The price of TTF natural gas for delivery next month has fallen below 90 euros on Friday for the first time in almost two months and closes a week marked by the decision of the European Commission to cap gas with a drop of 29, 36%.
According to data from the Bloomberg platform, gas closed this Friday at 83 euros per megawatt-hour (MWh), 8.9% less than the day before and the first time it has lost 90 euros since last October 31.
After months of negotiations, the EU agreed on Monday to set a cap of 180 euros on contracts linked to the Amsterdam TTF index with a price difference of at least 35 euros above the average price of liquefied natural gas in the markets.

EU countries agree on a cap of 180 euros for gas with the support of Germany
In a report this week, the Swiss investment bank Julius Baer indicated that the chances of the mechanism being activated are low and pointed out that the chosen formula was not very effective in avoiding the multiplier effect that gas has on the price of electricity.
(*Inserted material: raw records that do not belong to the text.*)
/-- What the rows of R154 give at width w, with their flags. -/
def Claims.flagRow (w : Nat) (x y : BitVec w) : Instr → Option (BitVec w × BitVec 8)
  | .vdiv .. =>
    some (if y = 0 then (BitVec.allOnes w, flagIDZ) else if x = BitVec.intMin w ∧ y = BitVec.allOnes w then (x, flagIOV) else (x.sdiv y, 0))
  | .vdivu .. => some (if y = 0 then (BitVec.allOnes w, flagIDZ) else (x / y, 0))
  | .vrem .. =>
    some (if y = 0 then (x, flagIDZ) else if x = BitVec.intMin w ∧ y = BitVec.allOnes w then (0, flagIOV) else (x.srem y, 0))
  | .vremu .. => some (if y = 0 then (x, flagIDZ) else (x % y, 0))
  | .vsadd .. => some (Claims.clamp (x.toInt + y.toInt) (x + y))
  | .vssub .. => some (Claims.clamp (x.toInt - y.toInt) (x - y))
  | .vsaddu .. => some (if 2 ^ w ≤ x.toNat + y.toNat then (BitVec.allOnes w, flagSAT) else (x + y, 0))
  | .vssubu .. => some (if x.toNat < y.toNat then (0, flagSAT) else (x - y, 0))
  | _ => none

/-- Destination and sources of the two-source vector instructions. -/
def Claims.vregs : Instr → Option (VReg × VReg × VSrc)
  | .vadd _ d a b => some (d, a, b)
  | .vsub _ d a b => some (d, a, b)
  | .vrsub _ d a b => some (d, a, b)
  | .vmul _ d a b => some (d, a, b)
  | .vmulh _ d a b => some (d, a, b)
  | .vmulhu _ d a b => some (d, a, b)
  | .vmadd _ d a b => some (d, a, b)
  | .vmsub _ d a b => some (d, a, b)
  | .vmin _ d a b => some (d, a, b)
  | .vmax _ d a b => some (d, a, b)
  | .vminu _ d a b => some (d, a, b)
  | .vmaxu _ d a b => some (d, a, b)
  | .vand _ d a b => some (d, a, b)
  | .vor _ d a b => some (d, a, b)
  | .vxor _ d a b => some (d, a, b)
  | .vsll _ d a b => some (d, a, b)
  | .vsrl _ d a b => some (d, a, b)
  | .vsra _ d a b => some (d, a, b)
  | .vdiv _ d a b => some (d, a, b)
  | .vdivu _ d a b => some (d, a, b)
  | .vrem _ d a b => some (d, a, b)
  | .vremu _ d a b => some (d, a, b)
  | .vsadd _ d a b => some (d, a, b)
  | .vssub _ d a b => some (d, a, b)
  | .vsaddu _ d a b => some (d, a, b)
  | .vssubu _ d a b => some (d, a, b)
  | .vfadd _ d a b => some (d, a, b)
  | .vfsub _ d a b => some (d, a, b)
  | .vfmul _ d a b => some (d, a, b)
  | .vfma _ d a b => some (d, a, b)
  | .vfms _ d a b => some (d, a, b)
  | .vfnma _ d a b => some (d, a, b)
  | .vfdiv _ d a b => some (d, a, b)
  | .vfmin _ d a b => some (d, a, b)
  | .vfmax _ d a b => some (d, a, b)
  | _ => none

/-- Destination and element values of the integer vector instructions without flags. -/
def Claims.vint (t : Strand) (i : Instr) : Option (VReg × Claims.ElemFn t.sewW) :=
  match i with
  | .vmerge _ d a b => some (d, fun e =>
      (if (t.m t.vec.vmsel).getLsbD e then Claims.el t a e else Claims.src t b e, 0))
  | .vmv _ d b => some (d, fun e => (Claims.src t b e, 0))
  | .vabs _ d a => some (d, fun e => (if (Claims.el t a e).msb then -Claims.el t a e else Claims.el t a e, 0))
  | _ =>
    match Claims.vregs i, Claims.intRow t.sewW 0 0 0 i with
    | some (d, a, b), some _ => some (d, fun e =>
        ((Claims.intRow t.sewW (Claims.el t a e) (Claims.src t b e) (Claims.el t d e) i).getD 0, 0))
    | _, _ => none

/-- Destination and element values of the vector instructions of R154. -/
def Claims.vintFlagged (t : Strand) (i : Instr) : Option (VReg × Claims.ElemFn t.sewW) :=
  match Claims.vregs i, Claims.flagRow t.sewW 0 0 i with
  | some (d, a, b), some _ => some (d, fun e =>
      (Claims.flagRow t.sewW (Claims.el t a e) (Claims.src t b e) i).getD (0, 0))
  | _, _ => none

/-- What the two-source rows of R155 give in a format and rounding mode for the codes x, y and z. -/
def Claims.floatRow (f : FFmt) (r x y z : Nat) : Instr → Option (Nat × BitVec 8)
  | .vfadd .. => some (f.round r (fadd r (f.dec x) (f.dec y)))
  | .vfsub .. => some (f.round r (fadd r (f.dec x) (f.dec y).negate))
  | .vfmul .. => some (f.round r (fmul (f.dec x) (f.dec y)))
  | .vfma .. => some (f.round r (ffma r (f.dec x) (f.dec y) (f.dec z)))
  | .vfms .. => some (f.round r (ffma r (f.dec x) (f.dec y) (f.dec z).negate))
  | .vfnma .. => some (f.round r (ffma r (f.dec x).negate (f.dec y) (f.dec z)))
  | .vfdiv .. => some (fdiv f r (f.dec x) (f.dec y))
  | .vfmin .. => some (fminmax f false x y, 0)
  | .vfmax .. => some (fminmax f true x y, 0)
  | _ => none

/-- Destination, element width and element codes of the floating, special-function, counting and mask-to-vector
instructions, and of VFCVT by containers (R155 to R158, R165). -/
def Claims.velem (t : Strand) (i : Instr) : Option (VReg × Nat × (Nat → Nat × BitVec 8)) :=
  let f := t.fmt
  let r := t.vec.rnd
  let x := fun (a : VReg) (e : Nat) => elem (t.v a) t.sewW e
  match i with
  | .vclz _ d a => some (d, t.sewW, fun e => (clzFrom t.sewW (x a e), 0))
  | .vpopc _ d a => some (d, t.sewW, fun e => (((List.range t.sewW).filter fun k => (x a e).testBit k).length, 0))
  | .mtov _ d a => some (d, t.sewW, fun e => (((t.m a).getLsbD e).toNat, 0))
  | .vfsqrt _ d a => some (d, t.sewW, fun e => fsqrt f r (f.dec (x a e)))
  | .vfabs _ d a => some (d, t.sewW, fun e => (if f.dec (x a e) = .nan then f.nanCode else x a e % f.signW, 0))
  | .vfneg _ d a => some (d, t.sewW, fun e => (if f.dec (x a e) = .nan then f.nanCode else x a e ^^^ f.signW, 0))
  | .vfclass _ d a => some (d, t.sewW, fun e => (fclass f (x a e), 0))
  | .vfcvti _ d a => some (d, t.sewW, fun e =>
      let v := intConv r (-(2 ^ (t.sewW - 1) : Nat)) ((2 ^ (t.sewW - 1) : Nat) - 1) 0 (f.dec (x a e))
      (ofInt t.sewW v.1, v.2))
  | .vicvtf _ d a => some (d, t.sewW, fun e => f.conv r (ofScaled (toInt t.sewW (x a e)) 0))
  | .vfcvt _ d a k => some (d, containerBits k.val, fun e => convContainer k.val r (f.dec (x a e)))
  | .vexp2 _ d a => some (d, t.sewW, fun e => sfOf f .exp2 (x a e))
  | .vlog2 _ d a => some (d, t.sewW, fun e => sfOf f .log2 (x a e))
  | .vrcp _ d a => some (d, t.sewW, fun e => sfOf f .rcp (x a e))
  | .vrsqrt _ d a => some (d, t.sewW, fun e => sfOf f .rsqrt (x a e))
  | .vsin _ d a => some (d, t.sewW, fun e => sfOf f .sin (x a e))
  | .vcos _ d a => some (d, t.sewW, fun e => sfOf f .cos (x a e))
  | .vtanh _ d a => some (d, t.sewW, fun e => sfOf f .tanh (x a e))
  | .vsigm _ d a => some (d, t.sewW, fun e => sfOf f .sigm (x a e))
  | _ =>
    match Claims.vregs i, Claims.floatRow f r 0 0 0 i with
    | some (d, a, b), some _ => some (d, t.sewW, fun e =>
        (Claims.floatRow f r (x a e) (srcElem t t.sewW b e) (x d e) i).getD (0, 0))
    | _, _ => none

/-- Destination and element outcomes of the comparisons (R164). -/
def Claims.vcompare (t : Strand) (i : Instr) : Option (MReg × (Nat → Bool × BitVec 8)) :=
  let int := fun (d : MReg) (a : VReg) (b : VSrc) (f : BitVec t.sewW → BitVec t.sewW → Bool) =>
    some (d, fun (e : Nat) => (f (Claims.el t a e) (Claims.src t b e), (0 : BitVec 8)))
  let flt := fun (d : MReg) (a : VReg) (b : VSrc) (signals : Bool) (f : FVal → FVal → Bool) (withNan : Bool) =>
    some (d, fun (e : Nat) =>
      let x := t.fmt.dec (elem (t.v a) t.sewW e)
      let y := t.fmt.dec (srcElem t t.sewW b e)
      if x = .nan ∨ y = .nan then (withNan, if signals then flagNV else 0) else (f x y, (0 : BitVec 8)))
  match i with
  | .vceq _ d a b => int d a b fun x y => x == y
  | .vcne _ d a b => int d a b fun x y => x != y
  | .vclt _ d a b => int d a b fun x y => x.slt y
  | .vcltu _ d a b => int d a b fun x y => x.ult y
  | .vcle _ d a b => int d a b fun x y => !y.slt x
  | .vcleu _ d a b => int d a b fun x y => !y.ult x
  | .vcgt _ d a b => int d a b fun x y => y.slt x
  | .vcgtu _ d a b => int d a b fun x y => y.ult x
  | .vfceq _ d a b => flt d a b false (fun x y => fcmp x y == .eq) false
  | .vfclt _ d a b => flt d a b true (fun x y => fcmp x y == .lt) false
  | .vfcle _ d a b => flt d a b true (fun x y => fcmp x y != .gt) false
  | .vfcun _ d a b => flt d a b false (fun _ _ => false) true
  | _ => none
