/-- In the same situation, a word that the decoder refuses raises ILLEGAL on its strand with TVAL holding the word. When
one step is due, its place in the clk allows it and no limit has closed the clk, the step of the machine is that
step executed with its own operands and taken off the agenda, or, as the open choice of log 2 falls, what comes when
nothing is chosen. (R76, R106, 95_what_each_step_holds) -/
def Obligations.StepsWithoutInstruction : Prop :=
  (∀ (s : State) (p : Place) (w : IWord) (e : DecodeError),
    s.agenda = [] → s.turn ≠ closedTurn → s.nextStrand = some p → (s.strand p).pendTrap = [] →
    (s.strand p).interruptDue = false → ((s.strand p).ending && !(s.strand p).mid) = false →
    s.fetch p (s.strand p) (s.strand p).pc = .word w →
    (convoyMajor (wordMajor w) && (wordC w || s.mayPause p)) = false →
    decode w = .error e →
    step s = .next ((s.issueAs p).raise p causeIllegal (w.setWidth 64))) ∧
  (∀ (s : State) (d : Due), s.agenda = [d] → s.turn ≠ closedTurn →
    (step s = if Config.pick s.draws % 2 = 0 ∧ s.mayTake d = true then exec d.step (s.takeDue 0 d)
      else ({ s with draws := s.draws + 1 } : State).advance) ∧
    (s.takeDue 0 d).given = d.given ∧ (s.takeDue 0 d).agenda = [] ∧ (s.takeDue 0 d).cores = s.cores ∧
    (s.takeDue 0 d).mem = s.mem)

/-- For every state and every word that decodes to an instruction outside a convoy, the step after State.withFetchWord
executes that instruction for a bound strand at the placed address. State.withFetchWord is the model's loading of a
program (log 1, DESIGN CHOICE): a LOCKED context 1, a kernel 0 on core 0, and its strand 0 READY at 0x8000. (R101,
R106) -/
def Obligations.PlacedInstructionRuns : Prop :=
  ∀ (s : State) (w : Nat) (i : Instr), w < 2 ^ 32 → decode (BitVec.ofNat 32 w) = .ok i →
    (wordC (BitVec.ofNat 32 w) && convoyMajor (wordMajor (BitVec.ofNat 32 w))) = false →
    ∃ t : State, step (s.withFetchWord 32 w) = exec i t ∧ t.bound = true ∧ t.me.pc = BitVec.ofNat 64 placedAt ∧
      t.mem = (s.withFetchWord 32 w).mem

/-! ### Memory and reset -/

/-- From every state whose memory lists strictly rising addresses and no byte equal to what an unlisted one reads as,
every step that answers a next state gives one whose memory does so too. (R15, R52, R248, R362) -/
def Obligations.MemoryStaysCanonical : Prop :=
  ∀ s t : State, Memory.wf s.mem = true → step s = .next t → Memory.wf t.mem = true

/-- In the reset state every core is FREE with no strand bound and every bay at generation 0, no context and no kernel
exists, every byte of device memory reads 0, memory is in its canonical form, and the first step is the next clk.
That reset is the state after a successful cold start is the model's reading (log 4, DEDUCED), and that unwritten
device memory reads 0 is its choice (logs 10 and 23). (R23, R55, R56, R391) -/
def Obligations.ResetIsIdle : Prop :=
  Memory.wf State.reset.mem = true ∧
  (∀ c, (State.reset.core c).owner.id = 0 ∧ (State.reset.core c).bayGen = [] ∧
    ∀ k, ((State.reset.core c).strand k).run = .unbound) ∧
  State.reset.contexts = [] ∧ State.reset.kernels = [] ∧
  (∀ d key pa, pa < deviceSize → State.reset.physByte d key 0 pa = 0) ∧
  step State.reset = .next { State.reset.tick with now := 1 }

/-! ### Scalar arithmetic -/

/-- For every bound strand, the ALU instructions but the divisions, the shifts by an immediate, LUI and ADDPC complete:
the destination takes the value of their row (s0 discards it), INSTRET counts one, the PC moves on, and nothing else
of the machine changes. (R119, R121, R122, R123, R117) -/
def Obligations.ScalarResults : Prop :=
  ∀ (i : Instr) (s : State) (d : SReg) (v : Word), s.bound = true → Claims.scalarValue s.me i = some (d, v) →
    exec i s = s.done fun t => t.setS d v

/-- ADDI, ANDI, ORI, XORI, SLTI and SLTIU give a + i, a and i, a or i, a xor i, 1 if sa < i read signed, and 1 if a < i
read unsigned, with i the sign-extended immediate, for every bound strand; SLTIU with 1 gives 1 exactly when sA is
0. (R121) -/
def Obligations.ImmediateResults : Prop :=
  (∀ (s : State) (d a : SReg) (imm : BitVec 13), s.bound = true →
    exec (.addi d a imm) s = (s.done fun t => t.setS d (t.s a + imm.signExtend 64)) ∧
    exec (.andi d a imm) s = (s.done fun t => t.setS d (t.s a &&& imm.signExtend 64)) ∧
    exec (.ori d a imm) s = (s.done fun t => t.setS d (t.s a ||| imm.signExtend 64)) ∧
    exec (.xori d a imm) s = (s.done fun t => t.setS d (t.s a ^^^ imm.signExtend 64)) ∧
    exec (.slti d a imm) s =
      (s.done fun t => t.setS d (if (t.s a).toInt < (imm.signExtend 64).toInt then 1 else 0)) ∧
    exec (.sltiu d a imm) s =
      (s.done fun t => t.setS d (if (t.s a).toNat < (imm.signExtend 64).toNat then 1 else 0))) ∧
  ∀ (s : State) (d a : SReg), s.bound = true →
    exec (.sltiu d a 1) s = (s.done fun t => t.setS d (if t.s a = 0 then 1 else 0))

/-- MULH writes bits 127 to 64 of the signed product taken at 128 bits, MULHU those of the unsigned product. CLZ writes
the number n with every bit above position 63 - n clear and, for a non-zero operand, bit 63 - n set, and 64 for 0;
CTZ the same from below; POPC the number of 1 bits. (R119) -/
def Obligations.HighProductsAndCounts : Prop :=
  (∀ (s : State) (d a b : SReg), s.bound = true →
    exec (.mulh d a b) s =
      (s.done fun t => t.setS d (((t.s a).signExtend 128 * (t.s b).signExtend 128).extractLsb' 64 64)) ∧
    exec (.mulhu d a b) s =
      (s.done fun t => t.setS d (((t.s a).setWidth 128 * (t.s b).setWidth 128).extractLsb' 64 64))) ∧
  (∀ (s : State) (d a : SReg), s.bound = true → d ≠ 0 →
    (∃ n, exec (.clz d a) s = (s.done fun t => t.setS d (BitVec.ofNat 64 n)) ∧ n ≤ 64 ∧
      (∀ k, 64 - n ≤ k → (s.me.s a).getLsbD k = false) ∧ (n < 64 → (s.me.s a).getLsbD (63 - n) = true)) ∧
    (∃ n, exec (.ctz d a) s = (s.done fun t => t.setS d (BitVec.ofNat 64 n)) ∧ n ≤ 64 ∧
      (∀ k, k < n → (s.me.s a).getLsbD k = false) ∧ (n < 64 → (s.me.s a).getLsbD n = true)) ∧
    exec (.popc d a) s =
      (s.done fun t => t.setS d (BitVec.ofNat 64 ((List.range 64).filter fun k => (t.s a).getLsbD k).length)))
However, he reiterated what was said in other previous reports: “Energy supply risks are minimal and prices should continue to decline in the future” due to the availability of raw materials from Asia to offset cuts from Russia.

Gas tends to fall during the hot months due to lower demand, but this summer it has reached historic heights as European countries were buying to face the winter with their tanks full and reduce their dependence on Russia. The price fell in September and October due to lower demand once the warehouses were full due to the high temperatures at the beginning of autumn, but in November it picked up again and 66% more expensive.